# Any english native wants to speak arabic?



## Mohammed-Awaad (Jul 23, 2010)

Hi,
I am interested to meet person who wants to learn Arabic.
I want to improve my English..so it will be great for such experience


----------



## Jynxgirl (Nov 27, 2009)

It would be easier for you to join in to groups doing activities then just finding people who are trying to improve their arabic.
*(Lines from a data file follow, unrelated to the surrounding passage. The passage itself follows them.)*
theorem exec_syncInterval_master (hrun : unitRuns s = true) (hmaster : (elected (s.at t)).time.ptp.master = true) :
    exec (.syncInterval t) s = .next (masterTurn (elected (s.at t))) :=
  (whileOn_runs hrun).trans ((if_neg (by rw [← elected, hmaster]; decide)).trans (apply_ite Host.Outcome.next _ _ _).symm)

/-- As master the clock numbers its Sync and leaves the objects as they are. -/
theorem masterTurn_spec :
    let u := masterTurn s
    u.time.ptp.master = s.time.ptp.master ∧ u.time.ptp.gm = s.time.ptp.gm ∧ u.time.ptp.seqNo = (s.time.ptp.seqNo + 1) % 65536 ∧ u.od = s.od := by
  intro u
  unfold u masterTurn
  split <;> simp [sent_announceSent.time, sent_announceSent.od, sent_syncsSent.time, sent_syncsSent.od]

/-- A two-step Sync and its Follow_Up at both ports, newest first. -/
theorem syncsSent_out (h : s.nat Ob.Ptp.PORT_ENABLE = 3) : (syncsSent s).out = (syncMessages s 1).reverse ++ ((syncMessages s 0).reverse ++ s.out) := ptpSend_out _ h

theorem masterTurn_waits {x : Nat} (hsent : s.time.ptp.sentAt = some x) (h : s.now < x + announceNs) : masterTurn s = syncsSent s :=
  if_pos (by simp [announceDue, hsent, sent_syncsSent.now, h])

theorem masterTurn_announces {x : Nat} (hsent : s.time.ptp.sentAt = some x) (h : x + announceNs ≤ s.now) : masterTurn s = announceSent (syncsSent s) :=
  if_neg (by simp [announceDue, hsent, sent_syncsSent.now, h])

theorem announceSent_out (h : s.nat Ob.Ptp.PORT_ENABLE = 3) : (announceSent s).out = announceMessages s 1 ++ (announceMessages s 0 ++ s.out) := ptpSend_out _ h

theorem announceMessages_syncsSent (port : Nat) : announceMessages (syncsSent s) port = announceMessages s port := by
  have hget (o : Obj) (i j k : Nat) : (syncsSent s).get o i j k = s.get o i j k := sent_syncsSent.get ..
  simp only [announceMessages, ptpOwn, State.nat, hget]

/-- The first grandmaster heard is taken by a clock that may not be master (R96). -/
theorem announceMessage_first (hrun : unitRuns s = true) (h : ptpMine s port dom = true) (hgm : s.time.ptp.gm = none) (hrole : s.get Ob.Ptp.ROLE ≠ 1)
    (ds : List Nat) (utc : Int) (iv : Nat) : Answers (.announceMessage port dom src ds utc iv t) s fun u =>
      u.get Ob.Clk.UTC_OFFSET = utc ∧ u.time.ptp.master = false ∧ u.time.ptp.parent = (port, src) ∧ u.time.ptp.announceAt = (s.at t).now ∧ u.time.ptp.interval = iv ∧
        u.time.todOff = s.time.todOff ∧ ObjectsKept [Ob.Clk.UTC_OFFSET.key] s u := by
  rw [answers_iff (exec_announceMessage_first hrun h hgm hrole ds utc iv)]
  have hkept (f : PtpRt → PtpRt) : Timing [Ob.Clk.UTC_OFFSET.key] s (((s.at t).modPtp f).set Ob.Clk.UTC_OFFSET utc) := by simp
  exact ⟨State.get_set_self .., rfl, rfl, rfl, rfl, by simp, (hkept _).od⟩

/-- As master within the announce interval: Syncs alone. -/
theorem masterTurn_syncs {x : Nat} (hports : s.nat Ob.Ptp.PORT_ENABLE = 3) (hsent : s.time.ptp.sentAt = some x) (h : s.now < x + announceNs) :
    let u := masterTurn s
    u.out = (syncMessages s 1).reverse ++ ((syncMessages s 0).reverse ++ s.out) ∧ u.time.ptp.seqNo = (s.time.ptp.seqNo + 1) % 65536 ∧
      u.time.ptp.sentAt = s.time.ptp.sentAt ∧ u.od = s.od := by
  obtain ⟨-, -, hseq, hod⟩ := masterTurn_spec (s := s)
  refine ⟨?_, hseq, ?_, hod⟩ <;> rw [masterTurn_waits hsent h]
  · exact syncsSent_out hports
  · rw [sent_syncsSent.time]
    rfl
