-- ==== Sys2Proof/Proofs/SessionOpening.lean ====
section
/-! OPEN and SUBSCRIBE (R140, R142), and O34. -/

namespace Sys2Proof.Machine

variable {s u : State} {q : Req} {op t k : Nat}

/-! ### Keys of the sessions' objects -/

/-- The object stands once in the block that every session has (0x1110 to 0x111F). -/
@[reducible] def Obj.PerSession (o : Obj) : Prop := o.base = 0x1110 ∧ o.st1 = 1 ∧ o.sub < 256

theorem Obj.key_of_perSession {o : Obj} (h : o.PerSession) (k : Nat) : o.key k = (0x1110 + k) * 256 + o.sub := by
  obtain ⟨hbase, hst, -⟩ := h
  simp [Obj.key, hbase, hst]

theorem perSession_key_eq {o o' : Obj} (h : o.PerSession) (h' : o'.PerSession) (k j : Nat) : o.key k = o'.key j ↔ k = j ∧ o.sub = o'.sub := by
  have ⟨_, _, hsub⟩ := h
  have ⟨_, _, hsub'⟩ := h'
  rw [Obj.key_of_perSession h, Obj.key_of_perSession h']
  omega

theorem perSession_key_ne {o : Obj} (h : o.PerSession) (k : Nat) {n : Nat} (hn : n < 0x1110 * 256) : o.key k ≠ n := by
  rw [Obj.key_of_perSession h]
  omega

theorem perSession_div {o : Obj} (h : o.PerSession) (hk : k < 16) : o.key k / 65536 = 0x11 := by
  have ⟨_, _, hsub⟩ := h
  rw [Obj.key_of_perSession h]
  omega

/-! ### OPEN -/

/-- The objects of a new session (Table 06-10) and SESSION_COUNT. -/
def sessionListed (s : State) (q : Req) (k lease : Nat) (name : List Byte) : State :=
  let s := (((s.set Ob.Sess.STATE 1 k).set Ob.Sess.TRANSPORT q.via k).set Ob.Sess.PEER q.peer k).setBytes Ob.Sess.NAME name k
  let s := ((s.set Ob.Sess.LEASE lease k).set Ob.Sess.LAST_RENEWED s.now k).set Ob.Sess.NOTIFY_SEQ 0 k
  let s := ((s.set Ob.Sess.CLAIM_PRIORITY 0 k).set Ob.Sess.CLAIM_TIME 0 k).set Ob.Sess.SUBSCRIPTIONS 0 k
  s.set Ob.Poss.SESSION_COUNT (s.get Ob.Poss.SESSION_COUNT + 1)

theorem get_setBytes {o o' : Obj} {b : List Byte} {i j k i' j' k' : Nat} : (s.setBytes o b i j k).get o' i' j' k' =
    if o'.key i' j' k' = o.key i j k then o'.dflt else s.get o' i' j' k' := by
  by_cases h : o'.key i' j' k' = o.key i j k <;> simp [State.get, State.numAt, State.setBytes, h]

theorem sessionListed_spec (s : State) (q : Req) (k lease : Nat) (name : List Byte) :
    let u := sessionListed s q k lease name
    u.get Ob.Sess.STATE k = 1 ∧ u.get Ob.Sess.LEASE k = lease ∧ u.get Ob.Sess.TRANSPORT k = q.via ∧ u.get Ob.Sess.PEER k = q.peer ∧
      u.get Ob.Sess.LAST_RENEWED k = s.now ∧ u.get Ob.Sess.CLAIM_PRIORITY k = 0 ∧ u.get Ob.Poss.SESSION_COUNT = s.get Ob.Poss.SESSION_COUNT + 1 ∧
      ∀ j, j ≠ k → u.get Ob.Sess.STATE j = s.get Ob.Sess.STATE j := by
  have hcount {o : Obj} (ho : o.PerSession) (j : Nat) : o.key j ≠ Ob.Poss.SESSION_COUNT.key := perSession_key_ne ho j (by decide)
  refine ⟨?_, ?_, ?_, ?_, ?_, ?_, ?_, fun j hj => ?_⟩ <;>
    simp +decide [sessionListed, State.get_set, get_setBytes, perSession_key_eq, Ne.symm (hcount _ _), *]

theorem bytes_set_ne {o o' : Obj} {v : Int} {i j k i' j' k' : Nat} (h : o'.key i' j' k' ≠ o.key i j k) : (s.set o v i j k).bytes o' i' j' k' = s.bytes o' i' j' k' := by
  simp only [State.bytes, State.set_od_ne _ _ _ _ _ _ _ h]

theorem sessionListed_name (s : State) (q : Req) (k lease : Nat) (name : List Byte) : (sessionListed s q k lease name).bytes Ob.Sess.NAME k = name := by
  have hcount : Ob.Sess.NAME.key k ≠ Ob.Poss.SESSION_COUNT.key := perSession_key_ne (by decide) k (by decide)
  have hother {o : Obj} (ho : o.PerSession) (hsub : Ob.Sess.NAME.sub ≠ o.sub) : Ob.Sess.NAME.key k ≠ o.key k := fun h =>
    hsub ((perSession_key_eq (by decide) ho k k).1 h).2
  unfold sessionListed
  dsimp only
  rw [bytes_set_ne hcount, bytes_set_ne (hother (by decide) (by decide)), bytes_set_ne (hother (by decide) (by decide)), bytes_set_ne (hother (by decide) (by decide)),
    bytes_set_ne (hother (by decide) (by decide)), bytes_set_ne (hother (by decide) (by decide)), bytes_set_ne (hother (by decide) (by decide)),
    State.bytes_setBytes_self]

theorem OnlySessions.setBytes {w : State} (h : OnlySessions w u) {o : Obj} {i j k : Nat} (ho : o.key i j k / 65536 = 0x11) (b : List Byte) :
    OnlySessions w (u.setBytes o b i j k) := by
  obtain ⟨hod, hstaged, hcom, haxis, hbytes⟩ := h
  refine ⟨fun n hn => ?_, hstaged, hcom, haxis, hbytes⟩
  rw [State.setBytes, State.putVal_od, SMap.get?_put, if_neg fun he : n = _ => hn (he ▸ ho), hod n hn]

theorem OnlySessions.listed {w : State} (h : OnlySessions w u) (hk : k < 16) (q : Req) (lease : Nat) (name : List Byte) :
    OnlySessions w (sessionListed u q k lease name) := by
  have hdiv {o : Obj} (ho : o.PerSession) : o.key k / 65536 = 0x11 := perSession_div ho hk
  have hset {w' : State} (h' : OnlySessions w w') (o : Obj) (ho : o.PerSession) (x : Int) : OnlySessions w (w'.set o x k) := h'.set (hdiv ho) x
  have hnamed := (hset (hset (hset h Ob.Sess.STATE (by decide) 1) Ob.Sess.TRANSPORT (by decide) q.via) Ob.Sess.PEER (by decide) q.peer).setBytes
    (o := Ob.Sess.NAME) (hdiv (by decide)) name
  have hleased := hset (hset (hset hnamed Ob.Sess.LEASE (by decide) lease) Ob.Sess.LAST_RENEWED (by decide) u.now) Ob.Sess.NOTIFY_SEQ (by decide) 0
  have hclaim := hset (hset (hset hleased Ob.Sess.CLAIM_PRIORITY (by decide) 0) Ob.Sess.CLAIM_TIME (by decide) 0) Ob.Sess.SUBSCRIPTIONS (by decide) 0
  exact OnlySessions.set hclaim (by decide) _

/-- A session as OPEN makes it (R142): a random token, and the reply's body, which a repetition gets again. -/
def sessionMade (s : State) (q : Req) (k lease : Nat) (name : List Byte) : SessRt :=
  let token := (s.freeDraw 32).1
  let u := sessionListed (s.freeDraw 32).2 q k lease name
  let body := leBytes 1 k ++ leBytes 1 (u.nat Ob.Poss.CAPTAIN) ++ leBytes 2 lease ++ leBytes 4 token ++ leBytes 4 (u.nat Ob.Sb.SNAPSHOT_ID)
  { nonce := leAt q.body 0 4, token := token, own := q.own || decide (2 ≤ q.via), opened := body, openedAt := u.now }

theorem newSession_eq (s : State) (q : Req) (k lease : Nat) (name : List Byte) :
    newSession s q k lease name = (sessionListed (s.freeDraw 32).2 q k lease name).setSess k (sessionMade s q k lease name) := by
  unfold newSession sessionMade
  generalize s.freeDraw 32 = drawn
  obtain ⟨token, d⟩ := drawn
  rfl

/-- The lease that an OPEN is granted (R142). -/
def leaseGranted (s : State) (q : Req) : Nat := if leAt q.body 4 2 = 0 then s.nat Ob.Poss.LEASE_DEFAULT else leAt q.body 4 2

/-- An OPEN that makes a session: every field within its length, and no session that it repeats. -/
structure OpensNew (s : State) (q : Req) : Prop where
  name : leAt q.body 6 1 ≤ 32
  length : 8 + leAt q.body 6 1 ≤ q.body.length
  unrepeated : openRepeat s q = none

theorem openRequest_full (h : OpensNew s q) (hfull : ∀ j, j < 16 → sessOpen s j = true) : openRequest s q = replyPlain s 1 q stSessionLimit [] := by
  obtain ⟨hname, hlen, hnew⟩ := h
  have hfree : ((List.range 16).find? fun k => !sessOpen s k) = none := List.find?_eq_none.2 fun j hj => by simp [hfull j (List.mem_range.1 hj)]
  unfold openRequest
  dsimp only
  rw [if_neg (by omega), hnew]
  dsimp only
  rw [hfree]

theorem openRequest_free (h : OpensNew s q) (hfree : ((List.range 16).find? fun k => !sessOpen s k) = some k)
    (hutf : utf8Ok (leAt q.body 6 1) (slice q.body 8 (leAt q.body 6 1)) = true) (hlease : leAt q.body 4 2 = 0 ∨ (100 ≤ leAt q.body 4 2 ∧ leAt q.body 4 2 ≤ 10000)) :
    let u := newSession s q k (leaseGranted s q) (slice q.body 8 (leAt q.body 6 1))
    openRequest s q = replyTo u k q.toPath (linliBytes 1 q.sess q.seqNo stOk q.token (u.sess k).opened) := by
  obtain ⟨hname, hlen, hnew⟩ := h
  unfold openRequest
  dsimp only
  rw [if_neg (by omega), hnew]
  dsimp only
  rw [hfree]
  dsimp only
  rw [if_neg (by simp [hutf]; omega)]
  rfl

theorem sess_setSess (k j : Nat) (x : SessRt) : (s.setSess k x).sess j = if j = k then x else s.sess j := by simp [State.sess, State.setSess]

theorem exec_hostOpen (hlistens : listens (s.at t) q.toPath = true) : exec (.hostOpen q t) s = .next (openRequest (s.at t) q) := by
  refine (whileOn_runs (unitRuns_of_listens hlistens)).trans ?_
  rw [linliRun, if_neg (by simp [hlistens]), if_pos rfl]

/-- Without a partner a reply over Ethernet leaves at once (R132, R150). -/
theorem replyTo_of_unpaired (hpair : s.flag Ob.PairC.PAIR_ENABLE = false) {p : Path} (hvia : p.via < 2) (k : Nat) (b : List Byte) :
    replyTo s k p b = s.emit (.linli p b) := by
  rw [replyTo, waitsForStandby_of_unpaired hpair, if_neg Bool.false_ne_true, sendReply, if_pos hvia]

theorem OnlySessions.flag {w : State} (h : OnlySessions w u) {o : Obj} {i j k : Nat} (ho : o.key i j k / 65536 ≠ 0x11) : u.flag o i j k = w.flag o i j k := by
  obtain ⟨hod, -⟩ := h
  exact flag_congr (hod _ ho)

theorem OnlySessions.drawn {w : State} (h : OnlySessions w u) (n : Nat) : OnlySessions w (u.freeDraw n).2 := by
  obtain ⟨hod, hstaged, hcom, haxis, hbytes⟩ := h
  exact ⟨hod, hstaged, hcom, haxis, hbytes⟩

theorem OnlySessions.sess {w : State} (h : OnlySessions w u) (k : Nat) (x : SessRt) : OnlySessions w (u.setSess k x) := by
  obtain ⟨hod, hstaged, hcom, haxis, hbytes⟩ := h
  exact ⟨hod, hstaged, hcom, haxis, hbytes⟩

/-- `u` is `s` with the session `k` that `q` opens (R142). -/
structure OpenedFrom (s u : State) (q : Req) (k lease : Nat) (name : List Byte) : Prop where
  state : u.get Ob.Sess.STATE k = 1
  lease : u.get Ob.Sess.LEASE k = lease
  transport : u.get Ob.Sess.TRANSPORT k = q.via
  peer : u.get Ob.Sess.PEER k = q.peer
  name : u.bytes Ob.Sess.NAME k = name
  renewed : u.get Ob.Sess.LAST_RENEWED k = s.now
  claim : u.get Ob.Sess.CLAIM_PRIORITY k = 0
  count : u.get Ob.Poss.SESSION_COUNT = s.get Ob.Poss.SESSION_COUNT + 1
  others : ∀ j, j ≠ k → u.get Ob.Sess.STATE j = s.get Ob.Sess.STATE j ∧ u.sess j = s.sess j
  only : ∀ w, OnlySessions w s → OnlySessions w u

theorem openedFrom_setSess (s : State) (q : Req) (hk : k < 16) (lease : Nat) (name : List Byte) (x : SessRt) :
    OpenedFrom s ((sessionListed s q k lease name).setSess k x) q k lease name := by
  have honly (w : State) (hw : OnlySessions w s) := (hw.listed hk q lease name).sess k x
  have hname := sessionListed_name s q k lease name
  have hhost : (sessionListed s q k lease name).host = s.host := by simp [sessionListed]
  obtain ⟨hstate, hgranted, htransport, hpeer, hrenewed, hclaim, hcount, hothers⟩ := sessionListed_spec s q k lease name
  generalize sessionListed s q k lease name = l at *
  refine ⟨hstate, hgranted, htransport, hpeer, hname, hrenewed, hclaim, hcount, fun j hj => ⟨hothers j hj, ?_⟩, honly⟩
  rw [sess_setSess, if_neg hj, State.sess, hhost, State.sess]

theorem OpenedFrom.of_drawn {n lease : Nat} {name : List Byte} (h : OpenedFrom (s.freeDraw n).2 u q k lease name) : OpenedFrom s u q k lease name := by
  obtain ⟨hstate, hgranted, htransport, hpeer, hname, hrenewed, hclaim, hcount, hothers, honly⟩ := h
  exact ⟨hstate, hgranted, htransport, hpeer, hname, hrenewed, hclaim, hcount, hothers, fun w hw => honly w (hw.drawn n)⟩

theorem openedFrom_newSession (s : State) (q : Req) (hk : k < 16) (lease : Nat) (name : List Byte) : OpenedFrom s (newSession s q k lease name) q k lease name := by
  rw [newSession_eq]
  exact (openedFrom_setSess _ q hk lease name _).of_drawn
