-- ==== Sys2Proof/Proofs/BranchesAndRepeats.lean ====
section
/-! Branches, repeats and breakpoints (R264, R265, R271, R273, R277), and O15. -/

namespace Sys2Proof.Machine

variable {s : State} {i : AceAt} {off : Int} {a cnt len : Nat}

/-- A branch may stand where none is pending and, for BR, CALL and RET, no repeat is active. -/
theorem branchOk_of_free {x : AceRt} {body : Bool} (hbranch : x.branch = none) (hdepth : body = true → x.depth = 0) : branchOk x body = true := by
  cases body <;> simp_all [branchOk]

theorem br_executes (h : OpExecutes i s) (hbranch : (s.ace i.eng).branch = none) (hdepth : (s.ace i.eng).depth = 0) :
    exec (.aceBr i off) s = .next (issued i (branchTo (marked s i.eng 1) i.eng (lowBits 13 (((s.ace i.eng).pc : Int) + off)) false false)) := by
  refine next_congr ((aceOp_executes h 1 _).trans ?_)
  simp [branchOk_of_free (x := (s.ace i.eng).mark 1) hbranch fun _ => hdepth]

theorem call_executes (h : OpExecutes i s) (hbranch : (s.ace i.eng).branch = none) (hdepth : (s.ace i.eng).depth = 0) :
    exec (.aceCall i off) s = .next (issued i (branchTo ((marked s i.eng 1).modAce i.eng fun y => { y with lr := ((s.ace i.eng).pc + 3) % 2 ^ 13 })
      i.eng (lowBits 13 (((s.ace i.eng).pc : Int) + off)) false false)) := by
  have hlr : ((marked s i.eng 1).modAce i.eng fun y => { y with lr := (y.pc + 3) % 2 ^ 13 }) =
      (marked s i.eng 1).modAce i.eng fun y => { y with lr := ((s.ace i.eng).pc + 3) % 2 ^ 13 } :=
    State.modAce_congr (by rw [ace_marked]; rfl)
  refine next_congr ((aceOp_executes h 1 _).trans ?_)
  simp only [ace_marked, branchOk_of_free (x := (s.ace i.eng).mark 1) hbranch fun _ => hdepth, if_true, AceRt.mark_pc, hlr]

/-- RET outside a call of a user block. -/
theorem ret_executes (h : OpExecutes i s) (hbranch : (s.ace i.eng).branch = none) (hdepth : (s.ace i.eng).depth = 0) (hcall : (s.ace i.eng).call = none) :
    exec (.aceRet i) s = .next (issued i (branchTo (marked s i.eng 1) i.eng (s.ace i.eng).lr false false)) := by
  refine next_congr ((aceOp_executes h 1 _).trans ?_)
  simp [branchOk_of_free (x := (s.ace i.eng).mark 1) hbranch fun _ => hdepth, hcall]

/-- A privileged operation of library code has its effect. -/
theorem acePriv_system {e : Nat} {f : State → State} (h : (s.ace e).user = false) : acePriv s e f = f s := by
  rw [acePriv, h, if_neg Bool.false_ne_true]

theorem acePriv_user {e : Nat} {f : State → State} (h : (s.ace e).user = true) : acePriv s e f = aceRaise s e 3 := by
  rw [acePriv, h, if_pos rfl]

theorem reti_executes (h : OpExecutes i s) (hpr : i.pr = 0) (hbranch : (s.ace i.eng).branch = none) (huser : (s.ace i.eng).user = false) :
    exec (.aceReti i) s = .next (issued i (branchTo (marked s i.eng 1) i.eng (s.ace i.eng).ipc true false)) := by
  refine next_congr ((aceOp_bare h hpr 1 _).trans ?_)
  rw [acePriv_system (by simpa using huser)]
  simp [branchOk_of_free (x := (s.ace i.eng).mark 1) (body := false) hbranch nofun]

/-- REP outside a delay slot and a loop makes the next `len` bundles the body of the outer loop (R271). -/
theorem repeatOp_outer (hbranch : (s.ace i.eng).branch = none) (hdepth : (s.ace i.eng).depth = 0) (hlen : 0 < len) (hcnt : 0 < cnt) :
    repeatOp (marked s i.eng 1) i.eng len cnt = (marked s i.eng 1).modAce i.eng fun y =>
      { y.setDepth 1 with ls0 := ((s.ace i.eng).pc + 1) % 2 ^ 13, le0 := ((s.ace i.eng).pc + len) % 2 ^ 13, lc0 := cnt % 2 ^ 16 } := by
  simp only [repeatOp, ace_marked, AceRt.mark_branch, AceRt.mark_depth, AceRt.mark_pc, hbranch, hdepth, Option.isSome_none, hlen.ne', hcnt.ne',
    Bool.false_eq_true, OfNat.zero_ne_ofNat, zero_ne_one, false_and, or_self, if_false, if_true]
  exact State.modAce_congr (by rw [ace_marked]; rfl)

theorem rep_executes {useReg : Bool} {n : Nat} (h : OpExecutes i s) (hpr : i.pr = 0) (hbranch : (s.ace i.eng).branch = none)
    (hdepth : (s.ace i.eng).depth = 0) (hlen : 0 < len) (hcnt : 0 < cnt)
    (hn : (if useReg then bits ((s.ace i.eng).gR a).toNat 0 16 else n) = cnt) :
    exec (.aceRep i useReg a n len) s = .next (issued i ((marked s i.eng 1).modAce i.eng fun y =>
      { y.setDepth 1 with ls0 := ((s.ace i.eng).pc + 1) % 2 ^ 13, le0 := ((s.ace i.eng).pc + len) % 2 ^ 13, lc0 := cnt % 2 ^ 16 })) := by
  refine next_congr ((aceOp_bare h hpr 1 _).trans ?_)
  rw [ace_marked, AceRt.mark_gR, hn, repeatOp_outer hbranch hdepth hlen hcnt]

theorem bkpt_executes (h : OpExecutes i s) :
    exec (.aceBkpt i) s = .next (issued i (if s.debugger then (marked s i.eng 1).modAce i.eng fun y => { y with halted := true }
      else aceRaise (marked s i.eng 1) i.eng 1)) :=
  next_congr (aceOp_executes h 1 _)

end Sys2Proof.Machine

open Sys2Proof Sys2Proof.Machine

/-- Settles O15: branches by the places they may stand at (`branchOk_of_free`), REP by the outer loop it sets up, BKPT by its two cases. -/
theorem branchesRepeatsAndBreakpoints : Obligations.BranchesRepeatsAndBreakpoints := by
  unfold Obligations.BranchesRepeatsAndBreakpoints
  refine ⟨fun s i off h => ⟨fun hbranch hdepth => ?_, fun hbranch huser hpr => reti_executes h hpr hbranch huser⟩, fun s i a cnt len h => ⟨?_, ?_, ?_⟩⟩
  · exact ⟨br_executes h hbranch hdepth, call_executes h hbranch hdepth, ret_executes h hbranch hdepth⟩
  · intro hbranch hdepth hlen hpr hcnt
    exact ⟨rep_executes h hpr hbranch hdepth hlen hcnt rfl,
      fun hreg => rep_executes h hpr hbranch hdepth hlen hcnt (by simpa [bits] using hreg)⟩
  · exact fun hdebugger => (bkpt_executes h).trans (by rw [hdebugger, if_pos rfl])
  · exact fun hnone => (bkpt_executes h).trans (by rw [hnone, if_neg Bool.false_ne_true])
end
I can suggest joining duplay in hobbies you might want to do as mostly expats are involved and will give you the opportunity to speak english.


----------



## Mohammed-Awaad (Jul 23, 2010)

great
thanks for advise


----------



## climber1984 (Aug 24, 2011)

Mohammed-Awaad said:


> Hi,
> I am interested to meet person who wants to learn Arabic.
> I want to improve my English..so it will be great for such experience


Hi Mohammed,

l would be delighted to learn Arabic and, if possible, help you with your English.

l am in Al Ain but can travel. lf possible could you pm me with details?

Many thanks..


----------



## Ben_130 (Jan 24, 2011)

I too am very keen to learn Arabic once I arrive in Abu Dhabi. Just waiting to get a start date for the new job. Hope to be out January/February.


----------



## climber1984 (Aug 24, 2011)

Good luck. Keep in touch. lf l find anything l will let you know.


----------



## Haythamg (Dec 14, 2011)

Hi,
I am also in Al Ain and would have no problem in teaching spoken Arabic. I grew up in Pittsburgh Pa. so have an American accent. I am an ELT.

Sent from my iPhone using ExpatForum


----------



## GPyao (Jan 29, 2012)

Hi,
I am Malaysian! I speak English, Chinese, Malay!
Interested to learn Arabic here!
We should meet!


----------